### Data
Content starts

/-- A message of the fabric: its 16-byte header and its data (20 R404, R405). -/
structure Msg where
  typ  : BitVec 8
  scl  : BitVec 4 := 0
  dcl  : BitVec 4 := 0
  ch   : BitVec 2 := 0
  ddie : BitVec 6 := 0
  sdie : BitVec 6 := 0
  seq  : BitVec 20 := 0
  arg  : Word64 := 0
  data : List Byte := []
deriving DecidableEq, Repr

/-- A flit payload of a link direction, 240 bytes (20 R402). -/
structure Flit where
  payload : List Byte
deriving DecidableEq, Repr

/-- A frame at a scale-out port (20 R418): whether it is sent or received there, its type field and its payload. -/
structure PortFrame where
  sent : Bool
  etherType : BitVec 16
  flit : Flit
deriving DecidableEq, Repr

Content ends

### Exercise description
From where "etherType : BitVec 16" appears to the last line of the listing above, please write out every line exactly; leave out the rest.

### Final answer
  etherType : BitVec 16
  flit : Flit
deriving DecidableEq, Repr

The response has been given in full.